Whenever I find it is time to find a new job I like to think back on how I started the job; the feeling I had when I first began and how people treated me. Often I find that someone in the group was more needy and demanding of my time, who I felt was a bit too clingy, almost stalking me, really. A lady I worked with who was a Chemical Dependency Counselor like me at the time would come into my office after group when I tried to write my notes for each client who had attended my group, and she would be quite chatty, talking about what I felt were superficial things, like what decorations someone put up on their door to their office.
At that time I rode a bike to work, not having a car and felt kind of funny about that. I was a grown woman who did not want to ride the bike and would loved to have owned a car at the time.
One night I realized that after group, I really needed to take the bus home and load my bike on the front nose of the bus, and I was really tired of being cornered by this lady named “Mary” never taking the hint, a rather obvious “hint”, after saying I had to get my notes done before I went home. I felt she was disregarding my need to get my work done, thoughtlessly talking on and on about her mom’s health and what she wanted to cook all the time, and I felt she was a bully. She was selfish, ignoring my need to get my group notes completed and would not leave me alone.
One evening I simply threw my notes on my desk at work and went home, not stopping to talk with her and just walked out the door of the office building. We were the last two there and I knew she would lock the door. She had group notes stacked up in a basket she had not done and I guess when I left she would leave, not having me to assure her that she was funny, engaging, and super special to me. I would fake these things so that I would be accepted in a group at work, although I wanted to get along with everyone so I could get my work done, and fly under the radar.

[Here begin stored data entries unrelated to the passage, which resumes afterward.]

theorem test_wit_ManagementPort :
    (on.mgAlive = true ∧ held.mgAlive = false ∧ ({} : Dev).mgAlive = false) ∧
    (bReg < 256 ∧ 0x50 < 0x4000 ∧ 0x50 % 4 = 0 ∧ implemented bReg 0x50 = true ∧ bReg ∈ plainBlocks ∧ csrBase - 4 < csrBase ∧
      pec (leBytes 5 (csrBase + bReg * 0x10000 + 0x50) ++ leBytes 4 1) ≠ 256 ∧ ([1, 2, 3] : List Byte).length < 4 ∧ 255 + 1 ≤ 256 ∧
      on.latchOf 64 bFault = none ∧ on.latchOf 65 bFault = none) ∧
    (on.mgmt.dyn.isNone = true ∧ (on.modMgmt (fun m => { m with dyn := some 9 })).mgmt.dyn.isSome = true) ∧
    (on.pin.pwrgd = true ∧ on.pin.cold = false ∧ on.otp.lc ≠ .ended ∧ (atOtp { lc := .ended }).otp.lc = .ended ∧ ({} : Dev).pin.cold = true) := by
  decide +kernel

/-! ### Operands that are refused: one for each check of WellFormed -/

theorem test_illFormed_refused : ∀ c : Instr, c ∈ [
    .laneEnable 144, .octetPllLock 18, .portEnable 144, .leaveTimerExpiry 64, .fragmentBegin 0 4, .refreshDue 64, .ceWindowEnd 65, .bandDown 21,
    .descFetch 32, .slalomGate 4 0, .resultComplete 101, .enqueueLink 131072, .commandStart 66 0, .commandStart 0 8, .rescaleGapEnd 66,
    .calStepStart 227, .sensorTimeout 160, .escalationExpiry 256, .islandPllLock 3, .faultLogRead .mgmt 32, .elogEntryRead .mgmt 64,
    .otpWordRead 2048 {}, .railOutOfTolerance 7 0, .switchForcedRelease 3, .registerWrite (.partner 64) 0 0, .read { port := 144 },
    .read { port := 0, vc := 4 }, .heldClearWrite .mgmt 8 0, .reactWrite .mgmt 256 0, .censusCheck 0 0 0, .censusCheck 6 0 0, .censusCheck 1 64 0] → c.wf = false := by decide
theorem test_illFormed_faults (s : State) : exec (.laneEnable 144) s = .fault .noSuchInstance ∧
    exec (.registerWrite (.partner 64) 0 0) s = .fault .noSuchInstance ∧ exec (.otpWordRead 2048 {}) s = .fault .noSuchInstance := ⟨rfl, rfl, rfl⟩
theorem test_wellFormed_passes : ∀ c : Instr, c ∈ [
    .laneEnable 143, .octetPllLock 17, .portEnable 143, .leaveTimerExpiry 63, .fragmentBegin 143 3, .refreshDue 63, .ceWindowEnd 64, .bandDown 20,
    .descFetch 31, .slalomGate 3 0, .resultComplete 100, .enqueueLink 131071, .commandStart 65 7, .rescaleGapEnd 65, .calStepStart 226,
    .sensorTimeout 159, .escalationExpiry 255, .islandPllLock 2, .faultLogRead .mgmt 31, .elogEntryRead .mgmt 63, .otpWordRead 2047 {},
    .railOutOfTolerance 6 0, .switchForcedRelease 2, .registerWrite (.partner 63) 0 0, .read { port := 143, vc := 3 },
    .heldClearWrite .mgmt 7 0, .reactWrite .mgmt 255 0, .censusCheck 5 63 3] → c.wf = true := by decide
theorem test_decode_none : decodeTableWord 8 0 = none ∧ (dv on).withFetchWord 8 0 = dv on := ⟨rfl, rfl⟩
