-- ==== Sys2Proof/Machine/Submit.lean ====
section
/-! DEFINITION. SubmitCommand (60_exceptions.md R225): what a host write of a word to CMD does. -/

namespace Sys2Proof.Machine

/-- The decoded half of R225: an illegal word raises ILLEGAL_CMD (30_encoding.md R95), a command has its issue rule. -/
def runWord (w : Word) (s : State) : Result :=
  match decode w with
  | .error _ => .next (raiseForWord .illegalCmd w s)
  | .ok i => exec i s

/-- SubmitCommand(w) (60_exceptions.md R225): while busy the word is discarded with CMD_WHILE_BUSY; while an error is recorded
every word but CLRERR's is discarded with ERROVF <- 1 (R226); otherwise the word is decoded and its issue rule performed. -/
def submitCommand (w : Word) (s : State) : Result :=
  if s.busy then .next (raiseForWord .cmdWhileBusy w s)
  else if s.errcode ≠ .none then
    if w = 0x00000002#32 then exec .clrerr s else .next { s with errovf := true }
  else runWord w s

end Sys2Proof.Machine
end

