-- ==== Sys2Proof/Machine/Step.lean ====
section
/-! DEFINITION. One step of the machine: the next move of State.inputs, or the engine's turn when none is listed (log entry 1),
and how one command word is placed where the next step takes it (log entry 10). -/

namespace Sys2Proof.Machine

/-- The move an input makes, on the state whose list it was taken from. Each is one atomic step (60_exceptions.md R231). -/
def inputStep (i : Input) (s : State) : Host.Outcome State Fault Refusal :=
  match i with
  | .host a => hostAccess a s
  | .wait => .next (waitPoll s)
  | .engine => engineTurn s
  | .bufferWrite a b => .next (writeBuffer a b s)
  | .reset p a => .next (resetMove p a s)

/-- One step of one agent (00_scope.md R6; 42_compute_dispatch.md R176). -/
def step (s : State) : Host.Outcome State Fault Refusal :=
  match s.inputs with
  | [] => engineTurn s
  | i :: rest => inputStep i { s with inputs := rest }

/-- s with one host write of the command word w to CMD as its next move (20_memory.md R80: a command is the value of a CMD
write and is consumed by it). The bits above nbits are 0. -/
def State.withFetchWord (s : State) (nbits w : Nat) : State :=
  { s with inputs := .host (HostAccess.wr .cmd (BitVec.ofNat 32 (w % 2 ^ nbits))) :: s.inputs }

end Sys2Proof.Machine
end

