/-- R42, R32, R226: a recorded error, its information and ERROVF stay until an accepted CLRERR or reset. -/
def Obligations.ErrorStateClearedOnlyByClrerrOrReset : Prop :=
  ∀ s t : State, step s = .next t → s.nextIsReset = false → ¬(s.busy = false ∧ s.nextIsCommand 0x00000002#32 = true) →
    (s.errcode ≠ .none → t.errcode = s.errcode ∧ t.errinfo = s.errinfo) ∧ (s.errovf = true → t.errovf = true)

/-- R31, R220: RESULT changes only by reset, by an accepted FINAL, COMPUTE.SW or COMPUTE.HW, or by the step that ends a
COMPUTE; and no step that records an error or discards a command changes it, nor the hardware path when a byte is refused. -/
def Obligations.ResultChangesOnlyOnCompletion : Prop :=
  ∀ s t : State, step s = .next t →
    (t.result ≠ s.result →
      s.nextIsReset = true ∨
      (s.busy = false ∧ s.errcode = .none ∧ t.errcode = .none ∧ t.busy = false ∧
        ∃ i, (i = .final ∨ i = .computeSw ∨ i = .computeHw) ∧ s.nextIsCommand (encode i) = true) ∨
      (s.nextIsEngine = true ∧ s.busy = true ∧ t.busy = false ∧ (s.phase = .finish ∨ s.phase = .hwrun))) ∧
    ((s.errcode = .none ∧ t.errcode ≠ .none) ∨ (s.errovf = false ∧ t.errovf = true) → t.result = s.result) ∧
    (s.nextIsEngine = true → s.busy = true → s.phase = .hwrun →
      (∃ k, k < s.rem.toNat ∧ s.mem.readable (s.cur + BitVec.ofNat 64 k) = false) → t.result = s.result)

/-! ## What a command and the engine leave unchanged -/

/-- R44, R130, R172, R180, R204: the registers and flags each command writes; every other register, flag and special register
and every byte of memory is as before. -/
def Obligations.CommandsChangeOnlyTheirRegisters : Prop :=
  ∀ s t : State,
    (exec .tblgen s = .next t → t = { s with busy := t.busy, phase := t.phase }) ∧
    (exec .clrerr s = .next t → t = { s with errcode := t.errcode, errovf := t.errovf, errinfo := t.errinfo }) ∧
    (exec .init s = .next t → t = { s with acc := t.acc, accValid := t.accValid }) ∧
    (exec .byte s = .next t ∨ exec .fold8 s = .next t → t = { s with
      acc := t.acc, errcode := t.errcode, errovf := t.errovf, errinfo := t.errinfo, faulted := t.faulted }) ∧
    (exec .final s = .next t → t = { s with
      result := t.result, errcode := t.errcode, errovf := t.errovf, errinfo := t.errinfo, faulted := t.faulted }) ∧
    (exec .computeSw s = .next t → t = { s with
      result := t.result, cur := t.cur, rem := t.rem, acc := t.acc, accValid := t.accValid, busy := t.busy, phase := t.phase
      bufAddr := t.bufAddr, bufLen := t.bufLen, dutyBroken := t.dutyBroken
      errcode := t.errcode, errovf := t.errovf, errinfo := t.errinfo, faulted := t.faulted }) ∧
    (exec .computeHw s = .next t → t = { s with
      result := t.result, cur := t.cur, rem := t.rem, lseed := t.lseed, busy := t.busy, phase := t.phase
      bufAddr := t.bufAddr, bufLen := t.bufLen, dutyBroken := t.dutyBroken
      errcode := t.errcode, errovf := t.errovf, errinfo := t.errinfo, faulted := t.faulted }) ∧
    ∀ (i : Instr) (a : DWord), exec i s = .next t → t.mem.read a = s.mem.read a
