-- ==== Sys2Proof/Tests/Slice0.lean ====
section
/-! SUPPORT. Tests: the expected values are those of 95_test_vectors.md and of the rules' own examples. For every statement with
hypotheses, a witness that they can be met together, one for each clause. -/

namespace Sys2Proof.Machine

set_option Elab.async false

/-! ## Helpers -/

/-- The outcome is a next state of which p holds. -/
def nextIs (r : Result) (p : State → Bool) : Bool :=
  match r with
  | .next t => p t
  | .fault _ => false
  | .refused _ => false

theorem next_of_nextIs {r : Result} {p : State → Bool} (h : nextIs r p = true) : ∃ t, r = .next t ∧ p t = true := by
  cases r with
  | next t => exact ⟨t, rfl, h⟩
  | fault _ => simp [nextIs] at h
  | refused _ => simp [nextIs] at h

/-- The ASCII bytes "123456789". -/
def digits : List Byte := [0x31, 0x32, 0x33, 0x34, 0x35, 0x36, 0x37, 0x38, 0x39]

/-- "123456789" at 0x1000, and nothing else readable. -/
def digitsMem : Memory :=
  ⟨(List.range 9).map fun k => (0x1000 + k, 0x31#8 + BitVec.ofNat 8 k), [⟨0x1000, 0x1009⟩]⟩

/-- Reset with HW_PRESENT = 0. -/
def bare : State := { State.reset with hwAvail := false }

/-- After BOOT and INIT with SEED = 0, the buffer "123456789" at 0x1000 set up, HW_PRESENT = 1. -/
def ready : State :=
  { bare with
    hwAvail := true, table := genTable, tblValid := true, acc := 0xFFFFFFFF#64, accValid := true, mem := digitsMem
    addr := 0x1000#64, len := 9#32 }

/-- ready with a COMPUTE of 9 bytes at 0x1000 running, at the given point. -/
def running (p : Phase) (cur : DWord) (rem : Word) : State :=
  { ready with busy := true, phase := p, cur := cur, rem := rem, bufAddr := 0x1000#64, bufLen := 9#32 }

/-- A BULK step over "12345678". -/
def atBulk : State := running .bulk 0x1000#64 9#32
/-- A TAIL step over "9". -/
def atTail : State := running .tail 0x1008#64 1#32
/-- The FINISH step after "123456789". -/
def atFinish : State := { running .finish 0x1009#64 0#32 with acc := 0x1CF96D7C#64 }
/-- The HWRUN step over "123456789". -/
def atHwrun : State := running .hwrun 0x1000#64 9#32
/-- The TBLGEN step. -/
def atTblgen : State := { bare with busy := true, phase := .tblgen }
/-- A HEAD step over "2" of the buffer [0x1001, 0x100A), whose last byte is refused. -/
def atHead : State := { running .head 0x1001#64 9#32 with bufAddr := 0x1001#64 }
/-- ready with an error recorded. -/
def failed : State := { ready with errcode := .range, errinfo := 0x20#64, faulted := true }
/-- A BULK step whose byte 0x1003 is refused, with an error already recorded. -/
def brokenBulk : State :=
  { atBulk with mem := { digitsMem with admitted := [⟨0x1000, 0x1003⟩, ⟨0x1004, 0x1009⟩] }, errcode := .cmdWhileBusy, errinfo := 0x10#64, faulted := true }

/-- An HWRUN step whose last byte is refused. -/
def refusedHwrun : State := { atHwrun with mem := { digitsMem with admitted := [⟨0x1000, 0x1008⟩] } }
/-- A HEAD step whose byte is refused. -/
def refusedHead : State := { atHead with mem := { digitsMem with admitted := [] } }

It backfired. They would only seek me out to provide counseling services and psychological food for them to feed off of, draining my energy. If I revoked my free affirming their wellness to me, they would become angry, often stalking me in a way of demanding I pay attention to them.
And the peace of God, which passeth all understanding, shall keep your hearts and minds through Christ Jesus. – Philippians 4:7
How did I become so blind to my own creating a monster? I believe I was a nurturer from way back, nurturing my mother when she felt needy in her marriage with an alcoholic spouse, leaving her feeling hurt and maybe alone. What did I know, I was only a child but I was groomed to be an emotional provider for my mother, not knowing how it happened.
This also cometh forth from the Lord of hosts, which is wonderful in counsel, and excellent in working. – Isaiah 28:29
Now I don’t want the role and would only like Jesus to help correct this situation for me, helping me to reflect on how I start out being nice, but then get snared into a trap set by the person to use me for their own personal needs. People learn to like me because they can see what harm they can cause me, running me out of a company, then they have the power to do it to someone else and it never stops. They feed on the wrong things in life and won’t do well if God decides to return for His elect anytime soon, which I’m hoping He has on His agenda, but we will never know. We don’t know the day nor the hour, only the season.
I hope I have made an impact on someone who may have the same issue: who gives and gives and gets smashed by it. We need to protect ourselves in the world, and be wise, looking to the Lord for guidance.
As a chemical dependency counselor I should have known that being nice to someone can mean life or death for someone, for their emotional energy. They turn around and feed of me, acting like I am a drug. They need to fill the void with something, someone named Jesus who can fill their needs better than I can, better than anyone can. I only need to know how to protect myself long enough that I can get into a place of prayer and call upon God to show me the way with a person. We all need to seek His Counsel. He is the best psychiatrist anyone could have.
Therefore if any man be in Christ, he is a new creature: old things are passed away; behold, all things are become new. – 2 Corinthians 5:17
For me, it will probably take a lot of undoing of old messages I grew up on, no longer being that “old self”, because we are new inside when we come to know Jesus who changes us to become new creatures in Christ, and we begin to see people the way He does, and begin to value their souls. I need to make a new attempt at getting space and setting boundaries from people, but with God’s precious guidance at the ready, letting Him lead and trusting Him in every situation.
(Since I see how I could have written much more for this blog post, I may want to come back to it later. It sure is interesting, and I can find much more to say about this issue; getting boundaries around unhealthy people.)